Work to be completed =
Please report how many lines in the records below contain the word "find", giving only that number.

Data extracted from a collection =
┄┄┄┄┄┄

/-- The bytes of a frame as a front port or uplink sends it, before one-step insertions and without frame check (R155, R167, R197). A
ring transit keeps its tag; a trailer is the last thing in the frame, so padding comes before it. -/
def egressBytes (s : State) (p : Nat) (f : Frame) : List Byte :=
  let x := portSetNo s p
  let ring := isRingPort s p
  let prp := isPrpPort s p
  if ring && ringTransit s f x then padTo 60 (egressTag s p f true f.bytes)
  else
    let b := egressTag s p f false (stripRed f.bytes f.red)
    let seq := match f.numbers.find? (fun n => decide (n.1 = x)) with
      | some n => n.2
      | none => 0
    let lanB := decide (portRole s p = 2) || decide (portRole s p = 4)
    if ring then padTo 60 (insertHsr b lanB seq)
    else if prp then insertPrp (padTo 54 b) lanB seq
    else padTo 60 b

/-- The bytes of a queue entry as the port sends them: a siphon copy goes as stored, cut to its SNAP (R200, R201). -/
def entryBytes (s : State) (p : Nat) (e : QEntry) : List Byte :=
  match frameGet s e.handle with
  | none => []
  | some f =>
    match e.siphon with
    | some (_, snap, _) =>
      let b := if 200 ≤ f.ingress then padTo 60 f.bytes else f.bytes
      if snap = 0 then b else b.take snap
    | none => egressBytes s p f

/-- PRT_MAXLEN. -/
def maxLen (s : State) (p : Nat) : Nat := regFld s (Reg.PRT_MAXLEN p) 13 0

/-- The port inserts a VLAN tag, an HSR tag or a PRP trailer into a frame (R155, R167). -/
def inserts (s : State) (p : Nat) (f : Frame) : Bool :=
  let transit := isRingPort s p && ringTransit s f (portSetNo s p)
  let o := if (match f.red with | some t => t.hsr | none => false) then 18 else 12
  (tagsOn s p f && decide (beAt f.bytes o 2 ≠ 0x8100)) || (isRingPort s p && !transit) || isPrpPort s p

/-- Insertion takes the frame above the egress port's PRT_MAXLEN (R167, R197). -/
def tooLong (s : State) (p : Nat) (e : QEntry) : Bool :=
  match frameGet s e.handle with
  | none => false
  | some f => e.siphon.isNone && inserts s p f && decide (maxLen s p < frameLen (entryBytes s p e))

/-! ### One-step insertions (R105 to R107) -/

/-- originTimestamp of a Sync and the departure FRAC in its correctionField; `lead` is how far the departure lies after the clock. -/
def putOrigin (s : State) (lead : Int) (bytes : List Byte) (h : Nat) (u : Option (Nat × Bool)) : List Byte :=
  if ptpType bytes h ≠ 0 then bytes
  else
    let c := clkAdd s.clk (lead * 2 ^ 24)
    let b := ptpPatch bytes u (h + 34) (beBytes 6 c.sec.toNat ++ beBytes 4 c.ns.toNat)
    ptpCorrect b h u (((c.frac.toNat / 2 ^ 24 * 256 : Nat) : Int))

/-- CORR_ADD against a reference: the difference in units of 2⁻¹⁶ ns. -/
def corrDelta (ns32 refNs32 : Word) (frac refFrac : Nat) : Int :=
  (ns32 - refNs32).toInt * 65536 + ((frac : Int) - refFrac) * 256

┄┄┄┄┄┄

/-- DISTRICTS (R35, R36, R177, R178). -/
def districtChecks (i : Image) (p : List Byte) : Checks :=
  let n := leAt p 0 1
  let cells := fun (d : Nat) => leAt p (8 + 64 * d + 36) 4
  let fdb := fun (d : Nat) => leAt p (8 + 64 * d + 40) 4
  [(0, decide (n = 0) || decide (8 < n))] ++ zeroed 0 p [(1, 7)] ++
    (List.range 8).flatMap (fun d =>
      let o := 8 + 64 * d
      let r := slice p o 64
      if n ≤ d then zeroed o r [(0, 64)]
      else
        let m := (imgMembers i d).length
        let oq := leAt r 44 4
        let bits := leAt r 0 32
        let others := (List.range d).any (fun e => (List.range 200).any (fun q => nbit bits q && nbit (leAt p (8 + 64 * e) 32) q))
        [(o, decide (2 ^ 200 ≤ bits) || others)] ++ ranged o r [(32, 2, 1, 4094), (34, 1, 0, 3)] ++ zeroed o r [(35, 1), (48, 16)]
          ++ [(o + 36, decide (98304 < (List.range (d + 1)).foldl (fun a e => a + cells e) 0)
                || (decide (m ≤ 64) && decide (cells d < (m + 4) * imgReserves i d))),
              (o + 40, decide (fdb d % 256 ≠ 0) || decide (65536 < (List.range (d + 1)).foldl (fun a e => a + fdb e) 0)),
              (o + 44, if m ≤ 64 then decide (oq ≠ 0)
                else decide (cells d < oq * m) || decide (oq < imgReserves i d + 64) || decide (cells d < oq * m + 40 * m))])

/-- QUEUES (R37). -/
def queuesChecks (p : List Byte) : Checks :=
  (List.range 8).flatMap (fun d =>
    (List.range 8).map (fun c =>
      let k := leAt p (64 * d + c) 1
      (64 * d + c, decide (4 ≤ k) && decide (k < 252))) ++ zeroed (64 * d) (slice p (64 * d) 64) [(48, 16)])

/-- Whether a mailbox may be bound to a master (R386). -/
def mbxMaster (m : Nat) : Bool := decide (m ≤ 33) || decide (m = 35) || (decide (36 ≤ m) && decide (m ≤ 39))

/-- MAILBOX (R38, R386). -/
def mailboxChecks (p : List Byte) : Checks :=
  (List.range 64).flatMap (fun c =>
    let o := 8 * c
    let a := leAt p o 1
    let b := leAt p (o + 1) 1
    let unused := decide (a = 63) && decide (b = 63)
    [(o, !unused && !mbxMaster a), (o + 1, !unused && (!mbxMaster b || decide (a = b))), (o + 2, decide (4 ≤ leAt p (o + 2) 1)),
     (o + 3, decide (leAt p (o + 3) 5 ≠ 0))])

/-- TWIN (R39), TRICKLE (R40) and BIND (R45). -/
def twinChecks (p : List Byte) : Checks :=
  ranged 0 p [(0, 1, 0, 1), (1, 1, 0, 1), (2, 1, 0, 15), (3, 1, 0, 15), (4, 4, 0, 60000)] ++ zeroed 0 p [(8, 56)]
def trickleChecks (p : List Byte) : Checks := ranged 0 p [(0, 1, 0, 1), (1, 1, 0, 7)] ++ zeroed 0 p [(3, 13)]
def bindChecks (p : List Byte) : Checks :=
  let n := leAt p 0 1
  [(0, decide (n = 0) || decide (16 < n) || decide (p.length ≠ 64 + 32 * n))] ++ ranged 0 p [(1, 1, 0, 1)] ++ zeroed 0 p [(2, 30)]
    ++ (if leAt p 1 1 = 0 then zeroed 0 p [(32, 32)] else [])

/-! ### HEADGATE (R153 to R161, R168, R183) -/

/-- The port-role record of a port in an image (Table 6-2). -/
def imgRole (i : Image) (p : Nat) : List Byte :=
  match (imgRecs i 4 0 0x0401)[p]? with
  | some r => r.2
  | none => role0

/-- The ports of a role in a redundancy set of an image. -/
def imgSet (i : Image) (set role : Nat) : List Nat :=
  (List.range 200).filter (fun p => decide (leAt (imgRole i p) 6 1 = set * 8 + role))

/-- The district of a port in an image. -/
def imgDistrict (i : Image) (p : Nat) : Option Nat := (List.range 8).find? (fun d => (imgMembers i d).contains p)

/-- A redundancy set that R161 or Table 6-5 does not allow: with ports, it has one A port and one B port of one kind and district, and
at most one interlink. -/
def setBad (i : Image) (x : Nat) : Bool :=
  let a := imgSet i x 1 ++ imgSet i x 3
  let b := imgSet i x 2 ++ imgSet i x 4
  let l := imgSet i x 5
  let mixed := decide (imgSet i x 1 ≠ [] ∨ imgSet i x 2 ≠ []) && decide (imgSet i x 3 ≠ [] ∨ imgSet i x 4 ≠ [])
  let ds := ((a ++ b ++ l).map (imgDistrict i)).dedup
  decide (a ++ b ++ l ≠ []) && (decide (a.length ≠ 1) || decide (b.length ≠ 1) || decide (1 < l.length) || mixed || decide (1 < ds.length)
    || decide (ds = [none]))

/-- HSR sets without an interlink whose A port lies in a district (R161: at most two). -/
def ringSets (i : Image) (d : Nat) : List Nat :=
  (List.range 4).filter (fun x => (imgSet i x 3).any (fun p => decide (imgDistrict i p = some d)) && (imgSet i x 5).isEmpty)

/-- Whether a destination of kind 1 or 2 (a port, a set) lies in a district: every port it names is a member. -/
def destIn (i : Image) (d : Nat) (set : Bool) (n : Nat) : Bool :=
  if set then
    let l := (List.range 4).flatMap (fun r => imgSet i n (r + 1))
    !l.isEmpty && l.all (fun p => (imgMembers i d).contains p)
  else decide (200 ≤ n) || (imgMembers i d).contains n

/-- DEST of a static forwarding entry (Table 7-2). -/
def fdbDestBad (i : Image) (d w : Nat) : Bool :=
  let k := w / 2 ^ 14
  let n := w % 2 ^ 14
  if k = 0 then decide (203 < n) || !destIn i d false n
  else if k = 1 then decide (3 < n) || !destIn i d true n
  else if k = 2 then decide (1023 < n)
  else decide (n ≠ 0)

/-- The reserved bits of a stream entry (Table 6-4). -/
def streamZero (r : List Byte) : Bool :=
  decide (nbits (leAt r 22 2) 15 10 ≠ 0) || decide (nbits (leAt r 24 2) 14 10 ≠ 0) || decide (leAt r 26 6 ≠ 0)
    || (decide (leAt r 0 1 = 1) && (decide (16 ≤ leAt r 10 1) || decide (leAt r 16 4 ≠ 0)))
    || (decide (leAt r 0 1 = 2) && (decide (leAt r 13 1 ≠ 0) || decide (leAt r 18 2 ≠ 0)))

┄┄┄┄┄┄

Worked solution =
2